-- ==== Sys2Proof/Laws/Bank.lean ====
section
/-! SUPPORT. Sparse banks: a read after a write, and the canonical form that every write keeps. -/

namespace Sys2Proof.Machine

variable {V : Type} {d : V}

theorem tabGet_tabDrop : ∀ (t : Tab V) (k x : Nat), tabGet d (tabDrop k t) x = if x = k then d else tabGet d t x
  | [], k, x => by simp [tabDrop, tabGet]
  | (k', v) :: t, k, x => by
    by_cases h : k' = k <;> by_cases hx : x = k
    · simp [tabDrop, h, hx, tabGet_tabDrop t k k]
    · have : ¬ k = x := fun e => hx e.symm
      simp [tabDrop, h, hx, this, tabGet, tabGet_tabDrop t k x]
    · have : ¬ k' = x := fun e => h (by omega)
      subst hx
      simp [tabDrop, h, tabGet, tabGet_tabDrop t x x]
    · simp [tabDrop, h, hx, tabGet, tabGet_tabDrop t k x]

theorem tabDrop_all (q : Nat → Bool) : ∀ (t : Tab V) (k : Nat), (t.all (fun kv => q kv.1)) = true →
    ((tabDrop k t).all (fun kv => q kv.1)) = true
  | [], _, _ => rfl
  | (k', v) :: t, k, h => by
    simp only [List.all_cons, Bool.and_eq_true] at h
    by_cases hk : k' = k
    · simp only [tabDrop, hk, if_true]
      exact tabDrop_all q t k h.2
    · simp only [tabDrop, hk, if_false, List.all_cons, Bool.and_eq_true]
      exact ⟨h.1, tabDrop_all q t k h.2⟩

variable [DecidableEq V]

/-- A read after a write. -/
theorem tabGet_tabSet : ∀ (t : Tab V) (k : Nat) (v : V) (x : Nat),
    tabGet d (tabSet d t k v) x = if x = k then v else tabGet d t x
  | [], k, v, x => by
    by_cases hv : v = d <;> by_cases hx : x = k <;> simp [tabSet, tabCons, tabGet, hv, hx]
    exact fun h => absurd h.symm hx
  | (k', v') :: t, k, v, x => by
    simp only [tabSet]
    by_cases h1 : k < k'
    · by_cases hv : v = d <;> by_cases hx : x = k
      · have : ¬ k' = x := by omega
        simp [h1, tabCons, hv, hx, tabGet, tabGet_tabDrop]
        omega
      · simp [h1, tabCons, hv, hx, tabGet, tabGet_tabDrop]
      · simp [h1, tabCons, hv, hx, tabGet]
      · have : ¬ k = x := fun e => hx e.symm
        simp [h1, tabCons, hv, hx, this, tabGet, tabGet_tabDrop]
    · by_cases h2 : k = k'
      · subst h2
        by_cases hv : v = d <;> by_cases hx : x = k
        · simp [tabCons, hv, hx, tabGet_tabDrop]
        · have : ¬ k = x := fun e => hx e.symm
          simp [tabCons, hv, hx, this, tabGet, tabGet_tabDrop]
        · simp [tabCons, hv, hx, tabGet]
        · have : ¬ k = x := fun e => hx e.symm
          simp [tabCons, hv, hx, this, tabGet, tabGet_tabDrop]
      · simp only [h1, h2, if_false, tabGet]
        by_cases hx : k' = x
        · have : ¬ x = k := fun e => h2 (by omega)
          simp [hx, this]
        · simp only [hx, if_false]
          exact tabGet_tabSet t k v x

/-- A read of the number just written. -/
@[simp] theorem tabGet_tabSet_self (t : Tab V) (k : Nat) (v : V) : tabGet d (tabSet d t k v) k = v := by
  rw [tabGet_tabSet, if_pos rfl]

/-- A read of another number. -/
theorem tabGet_tabSet_ne (t : Tab V) (k : Nat) (v : V) (x : Nat) (h : x ≠ k) : tabGet d (tabSet d t k v) x = tabGet d t x := by
  rw [tabGet_tabSet, if_neg h]

theorem tabWfFrom_mono : ∀ (t : Tab V) (lo lo' : Nat), lo' ≤ lo → tabWfFrom d lo t = true → tabWfFrom d lo' t = true
  | [], _, _, _, _ => rfl
  | (k, v) :: t, lo, lo', h, w => by
    simp [tabWfFrom] at w ⊢
    exact ⟨⟨by omega, w.1.2⟩, w.2⟩

theorem tabWfFrom_tabCons (t : Tab V) (lo k : Nat) (v : V) (h : lo ≤ k) (w : tabWfFrom d (k + 1) t = true) :
    tabWfFrom d lo (tabCons d k v t) = true := by
  by_cases hv : v = d
  · simp [tabCons, hv]
    exact tabWfFrom_mono t (k + 1) lo (by omega) w
  · simp [tabCons, hv, tabWfFrom, h, w]

theorem tabWfFrom_tabDrop : ∀ (t : Tab V) (lo k : Nat), tabWfFrom d lo t = true → tabWfFrom d lo (tabDrop k t) = true
  | [], _, _, _ => rfl
  | (k', v) :: t, lo, k, w => by
    simp [tabWfFrom] at w
    have ih := tabWfFrom_tabDrop t (k' + 1) k w.2
    by_cases h : k' = k
    · simp only [tabDrop, h, if_true]
      exact tabWfFrom_mono _ (k' + 1) lo (by omega) ih
    · simp [tabDrop, h, tabWfFrom, w, ih]

theorem tabWfFrom_tabSet : ∀ (t : Tab V) (lo k : Nat) (v : V), lo ≤ k → tabWfFrom d lo t = true →
    tabWfFrom d lo (tabSet d t k v) = true
  | [], lo, k, v, h, _ => tabWfFrom_tabCons [] lo k v h rfl
  | (k', v') :: t, lo, k, v, h, w => by
    simp [tabWfFrom] at w
    simp only [tabSet]
    by_cases h1 : k < k'
    · simp only [h1, if_true]
      exact tabWfFrom_tabCons _ lo k v h (by simp [tabWfFrom, w, tabWfFrom_tabDrop]; omega)
    · by_cases h2 : k = k'
      · subst h2
        simp only [Nat.lt_irrefl, if_false, if_true]
        exact tabWfFrom_tabCons _ lo k v h (tabWfFrom_tabDrop t _ k w.2)
      · simp only [h1, h2, if_false]
        simp [tabWfFrom, w]
        exact tabWfFrom_tabSet t (k' + 1) k v (by omega) w.2

/-- A write keeps the canonical form. -/
theorem tabWf_tabSet (t : Tab V) (k : Nat) (v : V) (w : tabWf d t = true) : tabWf d (tabSet d t k v) = true :=
  tabWfFrom_tabSet t 0 k v (Nat.zero_le k) w

theorem tabWfFrom_filter (p : Nat × V → Bool) : ∀ (t : Tab V) (lo : Nat), tabWfFrom d lo t = true →
    tabWfFrom d lo (t.filter p) = true
  | [], _, _ => rfl
  | (k, v) :: t, lo, w => by
    simp [tabWfFrom] at w
    by_cases h : p (k, v) = true
    · simp [List.filter, h, tabWfFrom, w]
      exact tabWfFrom_filter p t (k + 1) w.2
    · simp [List.filter, h]
      exact tabWfFrom_mono _ (k + 1) lo (by omega) (tabWfFrom_filter p t (k + 1) w.2)

/-- Dropping entries keeps the canonical form. -/
theorem tabWf_filter (p : Nat × V → Bool) (t : Tab V) (w : tabWf d t = true) : tabWf d (t.filter p) = true :=
  tabWfFrom_filter p t 0 w

theorem tabWfFrom_tabMapAll (f : Nat → V → V) : ∀ (t : Tab V) (lo : Nat), tabWfFrom d lo t = true →
    tabWfFrom d lo (tabMapAll d f t) = true
  | [], _, _ => rfl
  | (k, v) :: t, lo, w => by
    simp [tabWfFrom] at w
    exact tabWfFrom_tabCons _ lo k _ w.1.1 (tabWfFrom_tabMapAll f t (k + 1) w.2)

/-- Changing every entry keeps the canonical form. -/
theorem tabWf_tabMapAll (f : Nat → V → V) (t : Tab V) (w : tabWf d t = true) : tabWf d (tabMapAll d f t) = true :=
  tabWfFrom_tabMapAll f t 0 w

/-- Every listed number of a kind stays of that kind, where the number written is of it. -/
theorem tabSet_all (q : Nat → Bool) : ∀ (t : Tab V) (k : Nat) (v : V), q k = true → (t.all (fun kv => q kv.1)) = true →
    ((tabSet d t k v).all (fun kv => q kv.1)) = true
  | [], k, v, hk, _ => by by_cases hv : v = d <;> simp [tabSet, tabCons, hv, hk]
  | (k', v') :: t, k, v, hk, h => by
    simp only [List.all_cons, Bool.and_eq_true] at h
    have hd := tabDrop_all q t k h.2
    simp only [tabSet]
    by_cases h1 : k < k'
    · by_cases hv : v = d
      · simp only [h1, if_true, tabCons, hv, List.all_cons, Bool.and_eq_true]
        exact ⟨h.1, hd⟩
      · simp only [h1, if_true, tabCons, hv, if_false, List.all_cons, Bool.and_eq_true]
        exact ⟨hk, h.1, hd⟩
    · by_cases h2 : k = k'
      · by_cases hv : v = d
        · simp only [h1, h2, if_true, if_false, tabCons, hv, Nat.lt_irrefl]
          rw [← h2]; exact hd
        · simp only [h2, if_true, if_false, tabCons, hv, Nat.lt_irrefl, List.all_cons, Bool.and_eq_true]
          exact ⟨h.1, by rw [← h2]; exact hd⟩
      · simp only [h1, h2, if_false, List.all_cons, Bool.and_eq_true]
        exact ⟨h.1, tabSet_all q t k v hk h.2⟩

end Sys2Proof.Machine
end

*****

| GOAL OF THE EXERCISE |
Reproduce the records above exactly, from the first line through the line containing "t, k, x => by", and output nothing else.

| RESPONSE AREA |
-- ==== Sys2Proof/Laws/Bank.lean ====
section
/-! SUPPORT. Sparse banks: a read after a write, and the canonical form that every write keeps. -/

namespace Sys2Proof.Machine

variable {V : Type} {d : V}

theorem tabGet_tabDrop : ∀ (t : Tab V) (k x : Nat), tabGet d (tabDrop k t) x = if x = k then d else tabGet d t x
  | [], k, x => by simp [tabDrop, tabGet]
  | (k', v) :: t, k, x => by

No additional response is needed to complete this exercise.